*YOUR OBJECTIVE*
Please go through the records below and return every line holding the word "computed".

Stored items:
/-! ## Writes under way (R80, log 35) -/

/-- Where writes land late, a command through mapped windows only joins the writes under way. -/
theorem command_buffered {s : State} (hv : s.board.visibility = .buffered) (hw : s.host.windowsMapped = true)
    (w : HostWrite) : command w s = .next { s with landing := s.landing ++ [w] } := by
  simp only [command, throughWindow, hw, if_true, issue, hv, andThen_next, settle_eq]

theorem landOldest_cons {s : State} (hv : s.board.visibility = .buffered) {w : HostWrite} {rest : List HostWrite}
    (hl : s.landing = w :: rest) : landOldest s = land w { s with landing := rest } := by
  simp only [landOldest, hv, hl]

theorem landOldest_nothing {s : State} (h : s.landing = [] ∨ s.board.visibility = .sc) : landOldest s = .next s := by
  unfold landOldest
  split
  · next hv hl => simp [hv, hl] at h
  · rfl

/-- Settles O51: every register command is one write issued, and a landing turn lands the oldest. -/
theorem bufferedWritesLandInProgramOrder : Obligations.BufferedWritesLandInProgramOrder := by
  refine fun s turns => ⟨fun hv hw => ?_, fun hs => ?_⟩
  · have joins := command_buffered hv hw
    refine ⟨fun i w hi => ?_, fun c => ⟨joins _, joins _, joins _, fun a ha => ?_⟩, fun v => ⟨joins _, joins _, joins _⟩⟩
    · simp only [List.mem_cons, Prod.mk.injEq, List.not_mem_nil, or_false] at hi
      rcases hi with ⟨rfl, rfl⟩ | ⟨rfl, rfl⟩ | ⟨rfl, rfl⟩ | ⟨rfl, rfl⟩ | ⟨rfl, rfl⟩ | ⟨rfl, rfl⟩ | ⟨rfl, rfl⟩ <;>
        exact joins _
    · exact (setHeadTo_aligned ha c).trans (joins _)
  · rw [step_land hs]
    exact ⟨fun w rest hv hl => landOldest_cons (s := { s with agenda := turns }) hv hl,
      fun h => landOldest_nothing (s := { s with agenda := turns }) h⟩

/-! ## The page table (R72, R118) -/

theorem frameNumber_eq (entry : BitVec 64) : frameNumber entry = entry.toNat % 2 ^ 55 := BitVec.toNat_setWidth ..

/-- WHAT RESOLVING A PAGE ANSWERS on an entry of the page table. -/
theorem resolveFrame_entry {b : Board} {env : Env} {vpn : Nat} {entry : BitVec 64}
    (h : env.pageExport.lookup vpn = some entry) :
    resolveFrame b env vpn = if pagemapValid b entry then
      if b.dmaBusOffset ≤ frameNumber entry * pageSize b then .aboveBusOffset
      else .page (BitVec.ofNat 32 (frameNumber entry * pageSize b) ||| BitVec.ofNat 32 b.dmaBusOffset)
    else .unresolved := by
  unfold resolveFrame
  rw [h]

theorem resolveFrame_none {b : Board} {env : Env} {vpn : Nat} (h : env.pageExport.lookup vpn = none) :
    resolveFrame b env vpn = .unresolved := by
  unfold resolveFrame
  rw [h]

/-- Of two bits, the first is set and the second clear. -/
theorem and_twoBits_eq_iff (entry : BitVec 64) : entry &&& 0xC000000000000000 = 0x8000000000000000 ↔
    entry.getLsbD 63 = true ∧ entry.getLsbD 62 = false := by
  have hmask : (0xC000000000000000 : BitVec 64) = BitVec.twoPow 64 63 ||| BitVec.twoPow 64 62 := by decide
  have hvalue : (0x8000000000000000 : BitVec 64) = BitVec.twoPow 64 63 := by decide
  constructor
  · intro h
    have h63 := congrArg (BitVec.getLsbD · 63) h
    have h62 := congrArg (BitVec.getLsbD · 62) h
    simpa using And.intro h63 h62
  · rintro ⟨h63, h62⟩
    rw [hmask, hvalue]
    refine BitVec.eq_of_getLsbD_eq fun i hi => ?_
    simp only [BitVec.getLsbD_and, BitVec.getLsbD_or, BitVec.getLsbD_twoPow]
    by_cases hi63 : 63 = i
    · subst hi63; simp [h63]
    · by_cases hi62 : 62 = i
      · subst hi62; simpa using h62
      · simp [hi63, hi62]

theorem pagemapValid_default (entry : BitVec 64) :
    pagemapValid Board.default entry = (entry.getLsbD 63 && !entry.getLsbD 62) := by
  rw [Bool.eq_iff_iff, Bool.and_eq_true, Bool.not_eq_true', ← and_twoBits_eq_iff]
  simp [pagemapValid, Board.default]

/-- Settles O36: each answer is a branch of the resolution, on the entry's frame number modulo 2^55. -/
theorem pageResolutionReadsTheExport : Obligations.PageResolutionReadsTheExport := by
  refine ⟨fun b env vpn hb => ⟨fun entry he hvalid => ?_, fun entry he hvalid => ?_, resolveFrame_none⟩,
    pagemapValid_default⟩
  · rw [resolveFrame_entry he, if_pos hvalid, ← frameNumber_eq]
    refine ⟨fun hlt => ⟨_, if_neg (by omega), frame_toNat hb hlt, pageOk_of_frame hb hlt⟩, fun hle => if_pos hle⟩
  · rw [resolveFrame_entry he, hvalid]
    rfl

/-! ## allocate (R203) -/

/-- `allocate` takes no lock and makes its accesses. -/
theorem exec_allocate (n : Int) (s : State) : exec (.allocate n) s =
    runActions [] succeed (regionActions n.toNat ++ [.handArena]) Scratch.empty s := by
  change runCall succeed (.go [] (regionActions n.toNat ++ [.handArena])) s = _
  exact runCall_go rfl succeed

/-- Without a region the operation ends at its first access (R203, R262). -/
theorem exec_allocate_noRegion {s : State} (hq : s.agenda = []) (hl : s.env.locksRegion = false) (n : Int) :
    exec (.allocate n) s = .next (s.answer (.error .mapError)) := by
  have hregion : perform .makeRegion Scratch.empty s = .ended (.error .mapError) s := by
    simp only [perform, hl, Bool.false_eq_true, if_false]
  rw [exec_allocate, regionActions_eq]
  exact (Leads.nil Scratch.empty s).ended hq hregion _ _

/-- What the operation keeps once `pages` are resolved. -/
def regionScratch (s : State) (pages : List Word) : Scratch :=
  { Scratch.empty with virtBase := s.env.virtBase, pages := pages }
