-- ==== Sys2Proof/Safety.lean ====
section
/-! DEFINITION. What claims mean by a legal state and a safe run: the invariant `State.Inv` that every state a run reaches
meets, part by part from the spec's own whole-machine statements, and the run of a number of steps. -/

namespace Sys2Proof.Machine

/-- The data bytes of the reply decoded so far, `RXBUF[0..i)` (R155). -/
def State.decoded (s : State) : List Byte := (List.range s.i.toNat).map s.rxBuf

/-- The longest wire frame: `1 + 2 * (4 + 254 + 2) + 1` bytes (R41, R190). -/
def maxFrameLen : Nat := 522

/-- A legal state. The fields name the rule each part comes from. -/
structure State.Inv (s : State) : Prop where
  /-- The buffers keep their canonical form. -/
  memWf : s.mem.wf = true
  /-- R36: only `RXBUF[0..40)` is ever written. -/
  rxBufTail : ∀ j, Config.aMaxLen ≤ j → j < Config.bufSize → s.mem.get? (rxBase + j) = none
  /-- R28, R113: SEQ holds 0 to 9. -/
  seqLegal : s.seq.toNat ≤ 9
  /-- R22: BUSY = 1 while the engine state is not IDLE. -/
  busyIff : s.busy = true ↔ s.st ≠ .idle
  /-- R23, R255: RESULT is NONE while a command runs. -/
  busyResult : s.busy = true → s.result = .none
  /-- R41: `op` is the opcode of the running command. -/
  opRunning : s.busy = true → s.op = s.st.runningOp
  /-- R41, R114: in a transmit state there is a byte `txl[k]` to send, and the frame is no longer than R41 says. -/
  sendIndex : s.st.sending = true → s.k.toNat < s.txl.length ∧ s.txl.length ≤ maxFrameLen
  /-- R155: fewer than `n` data bytes are decoded while the data region is read, and `n` is at most 40 (R153). -/
  dataCount : s.st.inData = true → s.i.toNat < s.n.toNat ∧ s.n.toNat ≤ Config.aMaxLen
  /-- R155: the trailer is read after exactly `n` decoded bytes. -/
  trailerCount : s.st.inTrailer = true ∨ (s.st = .rxFinish ∧ s.pend = .ok) →
    s.i.toNat = s.n.toNat ∧ s.n.toNat ≤ Config.aMaxLen
  /-- R153: after the type byte the accumulator holds the type. -/
  sumType : s.st = .rxReadLen → s.acc = addByte 0 s.rt
  /-- R153, R155, R160: the accumulator sums the type, the length and the decoded data bytes. -/
  sumData : s.st.inData = true ∨ s.st.inTrailer = true ∨ (s.st = .rxFinish ∧ s.pend = .ok) →
    s.acc = bodySum s.rt s.n s.decoded
  /-- R160: past the checksum digits the received checksum equals the computed one. -/
  sumMatches : s.st = .rxExpectTrailingSyn ∨ (s.st = .rxFinish ∧ s.pend = .ok) → s.rc = loByte s.acc
  /-- R222: RX_FINISH reports one of RX_A's results. -/
  pendLegal : s.st = .rxFinish → s.pend = .ok ∨ s.pend = .okAckOnly ∨ s.pend.isFailure = true
  /-- R228: ERRINFO is 0 from acceptance until a failure is met. -/
  errClear : s.busy = true → (s.st = .rxFinish → s.pend.isFailure = false) → s.errinfo = ErrInfo.zero
  /-- R221, R228: RX_FINISH's failure is the one ERRINFO describes. -/
  errPending : s.st = .rxFinish → s.pend.isFailure = true → s.errinfo.kind.result = s.pend
  /-- R221, R228: a reported failure is the one ERRINFO describes. -/
  errReported : s.result.isFailure = true → s.errinfo.kind.result = s.result
  /-- R33: RX_LEN is 0 to 40. -/
  rxLenLegal : s.rxinfo.len.toNat ≤ Config.aMaxLen

/-- The offsets whose host write BUSY = 1 blocks (R24, R60): CMD, CFG, ADDR, TXCTL, TXLEN and the TXBUF words. -/
def BlockedOffset (a : Offset) : Prop :=
  a = 0x000 ∨ a = 0x008 ∨ a = 0x00C ∨ a = 0x014 ∨ a = 0x018 ∨ ∃ w : Fin 64, a = txWordOffset w.val

/-- The offsets a host write never changes (R54): the read-only registers and the RXBUF words. -/
def ReadOnlyOffset (a : Offset) : Prop :=
  a = 0x010 ∨ a = 0x01C ∨ a = 0x020 ∨ a = 0x024 ∨ a = 0x028 ∨ ∃ w : Fin 64, a = rxWordOffset w.val

/-- The engine makes the next move. -/
def State.engineMoves (s : State) : Prop := s.moves = [] ∨ ∃ ms, s.moves = .engine :: ms

/-- The state with the hidden working registers of R41 put to their reset values: what they hold is not seen in it. -/
def State.visible (s : State) : State :=
  { s with
    txl := [], k := 0, op := 0, acc := 0, n := 0, i := 0, hi := 0, ra := 0, rs := 0, rt := 0, rc := 0, pend := .none }

/-- What two runs have in common as far as the working registers do not show. -/
def visibleOutcome : Host.Outcome State Fault Refusal → Host.Outcome State Fault Refusal
  | .next t => .next t.visible
  | .fault r => .fault r
  | .refused r => .refused r

/-- A run of `m` steps. -/
def runSteps (m : Nat) (s : State) : Host.Outcome State Fault Refusal := Host.Core.run Sys2Proof.core m s

/-- A run of `m` steps is safe: it stops neither by a fault nor by a refusal. -/
def SafeRun (m : Nat) (s : State) : Prop := ∃ t, runSteps m s = .next t

end Sys2Proof.Machine
end

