/-! ### Decoding and issuing -/

/-- R80: a CMD write whose value decodes to a command is that command's meaning, after the move is taken off the list and
the host is answered `err = 0`. R39: an engine move, or a step with no move listed, is one engine step, and in IDLE that
changes nothing. R65: a byte that arrives is held after those held before and changes nothing else. The list of moves and
the recorded answer, whose data is 0 for a write, are the model's (log entries 5, 6, 7), and so is the held input as data
(log entry 4). -/
def Obligations.StepMakesTheNextMove : Prop :=
  (∀ (s : State) (ms : List Move) (v : Word) (i : Instr),
    s.moves = .host (.write 0x000 .w32 v) :: ms → decode v = .ok i →
    step s = exec i { s with moves := ms, bus := { data := 0, err := false } }) ∧
  (∀ s : State, s.moves = [] → step s = engineStep s) ∧
  (∀ (s : State) (ms : List Move), s.moves = .engine :: ms → step s = engineStep { s with moves := ms }) ∧
  (∀ s : State, s.st = .idle → engineStep s = .next s) ∧
  ∀ (s : State) (ms : List Move) (b : Byte), s.moves = .arrive b :: ms →
    step s = .next { s with moves := ms, line := { s.line with held := s.line.held ++ [b] } }

/-- R82, R225: a reserved OP completes at once with UNSUPPORTED; nothing else changes and BUSY is not set. The recorded
answer's data 0 is the model's (log entry 7). -/
def Obligations.ReservedOpcodeIsUnsupported : Prop :=
  ∀ (s : State) (ms : List Move) (v : Word),
    s.moves = .host (.write 0x000 .w32 v) :: ms →
    v.extractLsb' 0 8 ∉ ([0x01, 0x02, 0x03, 0x04, 0x11, 0x12] : List Byte) → s.busy = false → s.st = .idle →
    step s = .next { s with moves := ms, bus := { data := 0, err := false }, result := .unsupported }

/-- R83: two CMD words with the same OP decode alike and do the same. -/
def Obligations.CommandBitsAboveOpIgnored : Prop :=
  ∀ v w : Word, v.extractLsb' 0 8 = w.extractLsb' 0 8 →
    decode v = decode w ∧
    ∀ (s : State) (ms : List Move),
      step { s with moves := .host (.write 0x000 .w32 v) :: ms } =
        step { s with moves := .host (.write 0x000 .w32 w) :: ms }

/-- Decoding an encoded command gives it back; a word that decodes is the command's encoding in its low byte. The words of
R81's table, written out, decode to its commands. -/
def Obligations.CommandWordsRoundTrip : Prop :=
  (∀ i : Instr, i.wf = true → decode (encode i) = .ok i) ∧
  (∀ (v : Word) (i : Instr), decode v = .ok i → encode i = v &&& 0x000000FF) ∧
  decode 0x00000001 = .ok .txA ∧ decode 0x00000002 = .ok .rxA ∧ decode 0x00000003 = .ok .ackA ∧
  decode 0x00000004 = .ok .seqReset ∧ decode 0x00000011 = .ok .txB ∧ decode 0x00000012 = .ok .rxB ∧
  decode 0xFFFFFF04 = .ok .seqReset ∧ decode 0x00000000 = .error (.reservedOp 0x00) ∧
  decode 0x000000FF = .error (.reservedOp 0xFF)

/-- R51, R52, R53: an offset names something exactly when it is a multiple of 4 in a mapped row, and the register offsets and
buffer word offsets name what R51 and R56 say, each from one offset only. -/
def Obligations.WindowMapIsExact : Prop :=
  (∀ r : Reg, Target.ofOffset r.offset = some (.reg r)) ∧
  (∀ w : Fin 64, Target.ofOffset (txWordOffset w.val) = some (.txWord w)) ∧
  (∀ w : Fin 64, Target.ofOffset (rxWordOffset w.val) = some (.rxWord w)) ∧
  (∀ a b : Offset, Target.ofOffset a = Target.ofOffset b → Target.ofOffset a ≠ none → a = b) ∧
  ∀ a : Offset, Target.ofOffset a ≠ none ↔
    a.toNat % 4 = 0 ∧ (a.toNat ≤ 0x02B ∨ (0x100 ≤ a.toNat ∧ a.toNat ≤ 0x2FF))

/-! ### The host bus -/

/-- R52, R53: a narrow, misaligned or unmapped access returns data 0 and `err = 1` and changes no state of the block. The
recorded answer's data 0 for a write is the model's (log entry 7). -/
def Obligations.BusErrorChangesNothing : Prop :=
  ∀ (s : State) (ms : List Move) (a : Offset) (w : Width),
    (w ≠ .w32 ∨ a.toNat % 4 ≠ 0 ∨ (0x02B < a.toNat ∧ a.toNat < 0x100) ∨ 0x2FF < a.toNat) →
    (s.moves = .host (.read a w) :: ms → step s = .next { s with moves := ms, bus := { data := 0, err := true } }) ∧
    ∀ v : Word, s.moves = .host (.write a w v) :: ms →
      step s = .next { s with moves := ms, bus := { data := 0, err := true } }

/-- R54, R59: an aligned read of a mapped offset answers the register's or buffer word's value, CMD 0, with `err = 0`, busy
or not, and has no side effect. R87: POLL is such a read of STATUS, repeated while bit 0 of the value is 1, after one engine
step (the model's choice, log entry 5). -/
def Obligations.ReadsAnswerAndChangeNothing : Prop :=
  ∀ (s : State) (ms : List Move),
    (∀ r : Reg, s.moves = .host (.read r.offset .w32) :: ms →
      step s = .next { s with moves := ms, bus := { data := readReg s r, err := false } }) ∧
    (∀ w : Fin 64, s.moves = .host (.read (txWordOffset w.val) .w32) :: ms →
      step s = .next { s with moves := ms, bus := { data := s.wordAt (0x100 + 4 * w.val), err := false } }) ∧
    (∀ w : Fin 64, s.moves = .host (.read (rxWordOffset w.val) .w32) :: ms →
      step s = .next { s with moves := ms, bus := { data := s.wordAt (0x200 + 4 * w.val), err := false } }) ∧
    (s.moves = .poll :: ms →
      step s = .next { s with
        bus := { data := readReg s .status, err := false }
        moves := if s.busy then .engine :: .poll :: ms else ms }) ∧
    readReg s .cmd = 0

/-- R20, R22 to R34: each field of a register stands at the bits R20 gives it. R220, R221, R38: the numbers of the results, of
the failure kinds and of the engine states. -/
def Obligations.RegisterFieldsAtTheirBits : Prop :=
  ∀ s : State,
    ((readReg s .status).getLsbD 0 = s.busy ∧ (readReg s .status).extractLsb' 4 4 = s.result.code ∧
      (readReg s .status).getLsbD 8 = s.wbusy) ∧
    (readReg s .cfg).getLsbD 0 = (s.proto == .b) ∧
    (readReg s .addr).extractLsb' 0 16 = s.addr ∧
    (readReg s .seq).extractLsb' 0 4 = s.seq ∧
    ((readReg s .txctl).extractLsb' 0 8 = s.txctl.mtype ∧ (readReg s .txctl).extractLsb' 8 8 = s.txctl.dsn ∧
      (readReg s .txctl).extractLsb' 16 8 = s.txctl.psn ∧ (readReg s .txctl).getLsbD 24 = s.txctl.melNa) ∧
    (readReg s .txlen).extractLsb' 0 8 = s.txlen ∧
    (readReg s .txchk).extractLsb' 0 16 = s.txchk ∧
    ((readReg s .rxhdr).extractLsb' 0 16 = s.rxhdr.addr ∧ (readReg s .rxhdr).extractLsb' 16 8 = s.rxhdr.seq ∧
      (readReg s .rxhdr).extractLsb' 24 8 = s.rxhdr.mtype) ∧
    ((readReg s .rxinfo).extractLsb' 0 8 = s.rxinfo.len ∧ (readReg s .rxinfo).extractLsb' 8 8 = s.rxinfo.csum) ∧
    ((readReg s .errinfo).extractLsb' 0 5 = s.errinfo.state ∧
      (readReg s .errinfo).extractLsb' 5 3 = s.errinfo.kind.code ∧
      (readReg s .errinfo).extractLsb' 8 8 = s.errinfo.byte ∧
      (readReg s .errinfo).extractLsb' 16 8 = s.errinfo.computed) ∧
    ([.none, .ok, .okAckOnly, .protocolViolation, .timeout, .unsupported, .invalidArgument, .ioFailure].map Result.code =
      [0, 1, 2, 3, 4, 5, 6, 7]) ∧
    ([.none, .unexpected, .badDigit, .csumMismatch, .length, .timeout, .io].map Kind.code = [0, 1, 2, 3, 4, 5, 6]) ∧
    [.idle, .rxWaitSyn, .rxSkipExtraSyns, .rxExpectSynAfterAck, .rxExpectEmptyOrFrame, .rxHdrSyn, .rxHdrSoh, .rxHdrAddrHi,
        .rxHdrAddrLo, .rxHdrSeq, .rxExpectDleStx, .rxExpectStx, .rxReadType, .rxReadLen, .rxReadData, .rxReadDataEsc,
        .rxExpectDleEtx, .rxExpectEtx, .rxReadCsumHi, .rxReadCsumLo, .rxExpectTrailingSyn, .rxFinish, .txASend, .txAckSend,
        .txBSend].map EngineState.code =
      [0, 1, 2, 4, 5, 6, 7, 8, 9, 10, 11, 12, 13, 14, 15, 16, 17, 18, 19, 20, 21, 22, 24, 25, 26]

/-- R55: reserved bits read 0 in every register, and what is written to them is discarded: a write with BUSY = 0 leaves in
CFG, ADDR, TXCTL and TXLEN the written value's field bits, and no other register, no buffer byte and not the engine changes.
The recorded answer's data 0 for a write is the model's (log entry 7). -/
def Obligations.ReservedBitsReadZeroAndDiscardWrites : Prop :=
  (∀ s : State,
    readReg s .cmd = 0 ∧ readReg s .status &&& 0xFFFFFE0E = 0 ∧ readReg s .cfg &&& 0xFFFFFFFE = 0 ∧
    readReg s .addr &&& 0xFFFF0000 = 0 ∧ readReg s .seq &&& 0xFFFFFFF0 = 0 ∧ readReg s .txctl &&& 0xFE000000 = 0 ∧
    readReg s .txlen &&& 0xFFFFFF00 = 0 ∧ readReg s .txchk &&& 0xFFFF0000 = 0 ∧
    readReg s .rxinfo &&& 0xFFFF0000 = 0 ∧ readReg s .errinfo &&& 0xFF000000 = 0) ∧
  ∀ (s : State) (ms : List Move) (v : Word) (r : Reg) (mask : Word),
    (r, mask) ∈ ([(.cfg, 0x00000001), (.addr, 0x0000FFFF), (.txctl, 0x01FFFFFF), (.txlen, 0x000000FF)] :
      List (Reg × Word)) →
    s.moves = .host (.write r.offset .w32 v) :: ms → s.busy = false →
    ∃ t, step s = .next t ∧ readReg t r = v &&& mask ∧ (∀ r', r' ≠ r → readReg t r' = readReg s r') ∧
      (∀ a, t.byteAt a = s.byteAt a) ∧ t.st = s.st ∧ t.moves = ms ∧ t.line = s.line ∧
      t.bus = { data := 0, err := false }

/-- R60: while BUSY = 1 a write to CMD, CFG, ADDR, TXCTL, TXLEN or a TXBUF word only sets WBUSY, `err = 0`. R54: busy or not,
a write to a read-only register or an RXBUF word changes no state and returns `err = 0`; a write to STATUS changes only
WBUSY, cleared by bit 8 (R24); a read of a mapped offset answers the value it names. The recorded answer's data 0 for a
write is the model's (log entry 7). -/
def Obligations.WritesAreDroppedOrIgnored : Prop :=
  ∀ (s : State) (ms : List Move) (a : Offset) (v : Word),
    (s.moves = .host (.write a .w32 v) :: ms → BlockedOffset a → s.busy = true →
      step s = .next { s with moves := ms, bus := { data := 0, err := false }, wbusy := true }) ∧
    (s.moves = .host (.write a .w32 v) :: ms → ReadOnlyOffset a →
      step s = .next { s with moves := ms, bus := { data := 0, err := false } }) ∧
    (s.moves = .host (.write 0x004 .w32 v) :: ms →
      step s = .next { s with
        moves := ms, bus := { data := 0, err := false }, wbusy := if v.getLsbD 8 then false else s.wbusy }) ∧
    ∀ x : Target, s.moves = .host (.read a .w32) :: ms → Target.ofOffset a = some x →
      step s = .next { s with moves := ms, bus := { data := readTarget s x, err := false } }

/-- R24: WBUSY goes to 1 only by a dropped write while BUSY = 1, and to 0 only by a STATUS write with bit 8 = 1 or by
reset. -/
def Obligations.WbusyChangesOnlyAsSaid : Prop :=
  ∀ s t : State, step s = .next t → t.wbusy ≠ s.wbusy →
    (t.wbusy = true ∧ s.busy = true ∧
      ∃ a v ms, s.moves = .host (.write a .w32 v) :: ms ∧ BlockedOffset a) ∨
    (t.wbusy = false ∧
      ((∃ v ms, s.moves = .host (.write 0x004 .w32 v) :: ms ∧ v.getLsbD 8 = true) ∨
        ∃ ms, s.moves = .reset :: ms))

/-- R56: a write of a TXBUF word with BUSY = 0 stores its four bytes little-endian, reads back whole, and changes no other
buffer byte and no register; every buffer word reads as its four bytes, little-endian. The recorded answer's data 0 for a
write is the model's (log entry 7). -/
def Obligations.BufferWordsAreLittleEndian : Prop :=
  (∀ (s : State) (ms : List Move) (w : Fin 64) (v : Word),
    s.moves = .host (.write (txWordOffset w.val) .w32 v) :: ms → s.busy = false →
    ∃ t, step s = .next t ∧
      t.byteAt (0x100 + 4 * w.val) = v.extractLsb' 0 8 ∧ t.byteAt (0x100 + 4 * w.val + 1) = v.extractLsb' 8 8 ∧
      t.byteAt (0x100 + 4 * w.val + 2) = v.extractLsb' 16 8 ∧ t.byteAt (0x100 + 4 * w.val + 3) = v.extractLsb' 24 8 ∧
      readTarget t (.txWord w) = v ∧
      (∀ a, a < 0x100 + 4 * w.val ∨ 0x100 + 4 * w.val + 4 ≤ a → t.byteAt a = s.byteAt a) ∧
      t = { s with moves := ms, bus := { data := 0, err := false }, mem := t.mem }) ∧
  ∀ (s : State) (w : Fin 64),
    (readTarget s (.txWord w) =
      (s.txBuf (4 * w.val)).setWidth 32 ||| (s.txBuf (4 * w.val + 1)).setWidth 32 <<< 8 |||
        (s.txBuf (4 * w.val + 2)).setWidth 32 <<< 16 ||| (s.txBuf (4 * w.val + 3)).setWidth 32 <<< 24) ∧
    (readTarget s (.rxWord w) =
      (s.rxBuf (4 * w.val)).setWidth 32 ||| (s.rxBuf (4 * w.val + 1)).setWidth 32 <<< 8 |||
        (s.rxBuf (4 * w.val + 2)).setWidth 32 <<< 16 ||| (s.rxBuf (4 * w.val + 3)).setWidth 32 <<< 24)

*ANSWER TO THIS TASK*
  /-- R160: past the checksum digits the received checksum equals the computed one. -/
      (readReg s .errinfo).extractLsb' 16 8 = s.errinfo.computed) ∧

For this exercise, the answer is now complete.